Я начала эту главу с разговора о том, как ходила в детский сад, потому что в моей культуре раннее детство чаще всего проходит именно в садике. У нас на Западе считается, что детей трех-четырех лет нужно сдавать в то или иное дошкольное учреждение, чтобы там, общаясь со сверстниками и воспитателями, они могли бы развить свои умственные способности и обрести полезные навыки. В индустриализованных странах для ребенка «нормально» находиться в яслях или детском саду. Для связанных тесными узами сообществ, где дети помогают ухаживать за младшими, кажется довольно странным изолировать их под присмотром посторонних, заставлять делать и учиться непонятным вещам, отделять их от остального общества. Школа как феномен в масштабе человеческой истории – лишь недавнее изобретение. Детский сад американского образца как этап подготовки к школе, с «классами», «учениками» и «учителями», с точки зрения истории культуры, вообще непонятно откуда взялся и кроме как в горстке стран почти нигде не встречается[26]. И, несмотря на это, большинство американцев среднего класса уверены, что «нормальным», «правильным» и «лучшим» способом обучения и социализации для трехлетнего ребенка является посещение такой вот мини-школы. Изучение других культур показывает, что существуют и иные способы вырастить из ребенка ответственного члена общества.

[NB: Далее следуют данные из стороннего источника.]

/-- A host agent that gets tokens of a sector under another's activation sends them on, with those that it holds already once the host has
given the sector up (R202, R224). `old` is what it held before. -/
def State.agentForward (s : State) (k : LinkId) (sec old : Nat) (req : Holder) : State :=
  if s.snoops.any (fun x => x.link == k && x.sec == sec && x.inv) then s
  else if old = 0 then s.sendAll (.agent k) req sec true
  else s.snoop k sec true req true none

/-- A die cache or host agent takes tokens (R202, R207, R216): under another's activation it sends them on; those it asked for or has an
entry for it keeps, others go home. A die cache makes room for what it keeps. While its RECREATE is still on its way, a holder keeps tokens
of the new serial beside the old ones (DESIGN CHOICE, log 121). -/
def State.cacheTake (s : State) (to_ : Holder) (m : TokMsg) : State :=
  let c := s.cache to_
  let line := m.sec / 8
  if c.filters line m.serial then s
  else
    let h := s.holdOf to_ m.sec
    let entry := c.holds.any (fun x => x.sec / 8 == line)
    let mine := match c.activeFor m.sec with
      | some a => a.req == to_
      | none => false
    let asked := c.reqs.any (fun r => r.sec == m.sec) || mine
    let s := s.modCache to_ (fun c => { c with serials := put line m.serial c.serials })
    let s := s.putHold to_ { h with count := h.count + m.count, own := h.own || m.own, dirty := h.dirty || (m.own && m.dirty), known := h.known || m.data.isSome, data := m.data.getD h.data }
    let s := match to_ with
      | .die _ => s.modCache to_ (fun c => c.learn m.src m.sec)
      | _ => s
    let kept := match to_ with
      | .die d => s.makeRoom d m.sec
      | _ => s
    match c.activeFor m.sec with
    | some a =>
      if a.req = to_ then kept
      else match to_ with
        | .agent k => s.agentForward k m.sec h.count a.req
        | _ => s.sendAll to_ a.req m.sec true
    | none => if asked || entry then kept else s.sendAll to_ (s.homeHolder m.sec) m.sec false

/-- Homes may have performed accesses: what waits for a memory access looks again, and device launches whose records are written are
answered. -/
def State.homesServed (s : State) : State := ((below 8).foldl (fun s d => s.portGo (Fin.ofNat 8 d)) s).unstall.wake waitsPending

/-- Strands in EJECT-WAIT whose last load has returned are DONE (R76). -/
def State.leaveAll (s : State) : State := (s.allStrands.map (fun x => x.uid)).foldl (fun s u => s.leaveNow u) s

/-- What a holder does once it has taken tokens (DESIGN CHOICE, log 85). -/
def State.taken (s : State) (to_ : Holder) (sec : Nat) : State :=
  match to_ with
  | .die d => ((s.settle d sec).leaveAll.pumpKeyway d).pumpKeyway (partner d)
  | .agent k => s.agentSettle k sec
  | .home h => (s.homeDone h).homesServed

/-- TOK (R199, R203, R207, R216). -/
def execTok (to_ : Holder) (m : TokMsg) (s : State) : Host.Outcome State Fault Refusal :=
  .next (let s := s.putBack
    match (match s.arrive_ to_ (.tok m false) with
      | some t => some t
      | none => s.arrive_ to_ (.tok m true)) with
    | none => s
    | some s => match to_ with
      | .home h => (s.homeTake h m).taken to_ m.sec
      | _ => (s.cacheTake to_ m).taken to_ m.sec)

/-! ### Timeouts (R201, R211) -/

/-- Change a holder's request. -/
def State.modReq (s : State) (who : Holder) (sec : Nat) (f : CacheReq → CacheReq) : State :=
  s.modCache who (fun c => { c with reqs := c.reqs.map (fun r => if r.sec == sec then f r else r) })

/-- The holder has a persistent request set at a home and not yet deactivated, whether or not its access has been performed meanwhile
(R211). -/
def State.persists (s : State) (who : Holder) (h : Home) : Bool := (s.cache who).setAt.contains h

/-- TRANSIENT_TIMEOUT (R201): the request goes to every holder. -/
def execTransientTimeout (who : Holder) (sec : Nat) (s : State) : Host.Outcome State Fault Refusal :=
  .next (let s := s.putBack
    match (s.cache who).reqs.find? (fun r => r.sec == sec) with
    | none => s
    | some r =>
      if r.stage != 0 || s.time < r.at_ + r.t1 then s
      else
        let home := s.homeHolder sec
        (s.modReq who sec (fun r => { r with stage := 1, at_ := s.time })).askAll who sec r.x (everyHolder home who))

/-- PERSISTENT_TIMEOUT (R201, R209, R211): the request goes to the home as a persistent one, with every other one of the holder for the line
that is due too; a holder that has one set at that home already goes on with transient requests, to every holder and each time the second
timeout has passed again (DESIGN CHOICE, log 119). -/
def execPersistentTimeout (who : Holder) (sec : Nat) (s : State) : Host.Outcome State Fault Refusal :=
  .next (let s := s.putBack
    match (s.cache who).reqs.find? (fun r => r.sec == sec) with
    | none => s
    | some r =>
      if r.stage != 1 || s.time < r.at_ + r.t2 then s
      else
        let h := s.homeOf (16 * sec)
        if s.persists who h then (s.modReq who sec (fun r => { r with at_ := s.time })).askAll who sec r.x (everyHolder (.home h) who)
        else
          let line := sec / 8
          let mine := (s.cache who).reqs.filter (fun r => r.sec / 8 == line && r.stage == 1 && r.at_ + r.t2 ≤ s.time)
          let mask := mine.foldl (fun m r => m ||| BitVec.ofNat 8 (2 ^ (r.sec % 8))) (0 : BitVec 8)
          let s := mine.foldl (fun s r => s.modReq who r.sec (fun r => { r with stage := 2, at_ := s.time })) s
          (s.modCache who (fun c => { c with setAt := c.setAt ++ [h] })).sendTo (.home h) (.preq { src := who, line := line, mask := mask }))

/-! ### Persistent requests (R202, R211, R212) -/

/-- PREQ (R202): the requester's entry is set. -/
def execPreq (m : ReqMsg) (s : State) : Host.Outcome State Fault Refusal :=
  .next (let s := s.putBack
    let h := s.homeOfLine m.line
    match s.arrive_ (.home h) (.preq m) with
    | none => s
    | some s => s.haspSet h (haspEntry m.src) m.line m.mask)

/-- What a holder has recorded of a home. -/
def Cache.actOf (c : Cache) (h : Home) : Option ActSeen := c.acts.find? (fun a => a.home == h)

/-- Record an activation or deactivation (R212); what it follows is deactivated, and with it a request of the holder's own (R211). -/
def Cache.putAct (c : Cache) (me : Holder) (a : ActSeen) : Cache :=
  let mine := match c.actOf a.home with
    | some b => b.active && b.req == me
    | none => false
  { c with acts := c.acts.filter (fun b => b.home != a.home) ++ [a], setAt := if mine then c.setAt.erase a.home else c.setAt }

/-- Under an activation a holder sends every token it has; a host agent gets them from its host first (R202, R224). -/
def State.obey (s : State) (to_ : Holder) (m : ActMsg) : State :=
  if m.req = to_ then s.pdoneIfIdle to_
  else (secsOf m.line m.mask).foldl (fun s sec => match to_ with
    | .agent k => if (s.holdOf to_ sec).count = 0 then s else s.snoop k sec true m.req true none
    | _ => s.sendAll to_ m.req sec true) s

/-- PACT (R202, R212): only one newer than what is recorded counts. -/
def execPact (to_ : Holder) (m : ActMsg) (s : State) : Host.Outcome State Fault Refusal :=
  .next (let s := s.putBack
    match s.arrive_ to_ (.pact m) with
    | none => s
    | some s =>
      let old := match (s.cache to_).actOf m.home with
        | some a => !newer m.epoch a.epoch
        | none => false
      if old then s
      else (s.modCache to_ (fun c => c.putAct to_ { home := m.home, epoch := m.epoch, line := m.line, mask := m.mask, req := m.req, active := true, done := false })).obey to_ m)

/-- PDONE (R202, R212): the active entry is deactivated and the next one activated. -/
def execPdone (h : Home) (epoch : BitVec 8) (s : State) : Host.Outcome State Fault Refusal :=
  .next (let s := s.putBack
    match s.arrive_ (.home h) (.pdone h epoch) with
    | none => s
    | some s =>
      if (s.home h).hasp.active.isNone || (s.home h).hasp.epoch != epoch then s
      else
        let s := (s.deactivate h).haspGo h haspTurns
        let s := ((s.home h).queue.foldl (fun s x => s.homeServe h x.1) s).homesServed
        match h with
        | .agent k => s.hostAll k
        | .stack _ _ => s)

/-- PDEACT (R212): it ends the activation recorded under its epoch; a newer one is recorded, and an older one ignored (DEDUCED,
log 23). -/
def execPdeact (to_ : Holder) (h : Home) (epoch : BitVec 8) (s : State) : Host.Outcome State Fault Refusal :=
  .next (let s := s.putBack
    match s.arrive_ to_ (.pdeact h epoch) with
    | none => s
    | some s => s.modCache to_ (fun c => match c.actOf h with
      | some a => if a.epoch = epoch || newer epoch a.epoch then c.putAct to_ { a with epoch := epoch, active := false } else c
      | none => c.putAct to_ { home := h, epoch := epoch, line := 0, mask := 0, req := to_, active := false, done := false }))

/-! ### Recovery (R215, R216) -/

/-- The device starts at most 64 recoveries in any 50 µs (R216). -/
def State.recoveryRoom (s : State) : Bool := (s.recStarts.filter (fun t => s.time < t + 50000)).length < 64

Но безотносительно того, как учатся и как растут дети, им все равно требуется детство, чтобы успеть вырасти и стать социально адаптированными взрослыми. Детство – характерная черта нашего вида, оно заложено в нашей природе. Почему так? Когда и как оно стало частью нашего жизненного пути? Для какой цели? Именно этими вопросами в наше время все чаще задаются антропологи.
Глава вторая
Эволюция детства
В конце 1980-х я год с лишним проработала в зоопарке на юго-западе Франции, изучая группу обезьян-маготов. Я и раньше изучала группы обезьян, но эти макаки не сидели в клетке, а бродили по просторной территории в несколько акров, и я бродила вместе с ними. Целью моего исследования было наблюдать за взрослыми самками маготов и подмечать их брачное поведение. И вот я целыми днями бродила в компании обезьян. К концу года я знала их, как членов своей семьи. И я была свидетелем, а иногда и участником бесчисленных ситуаций и конфликтов, возникавших между ними, совсем как в любой группе живущих бок о бок людей: споров, ссор, примирений и совместных дел. Все это было ужасно увлекательно.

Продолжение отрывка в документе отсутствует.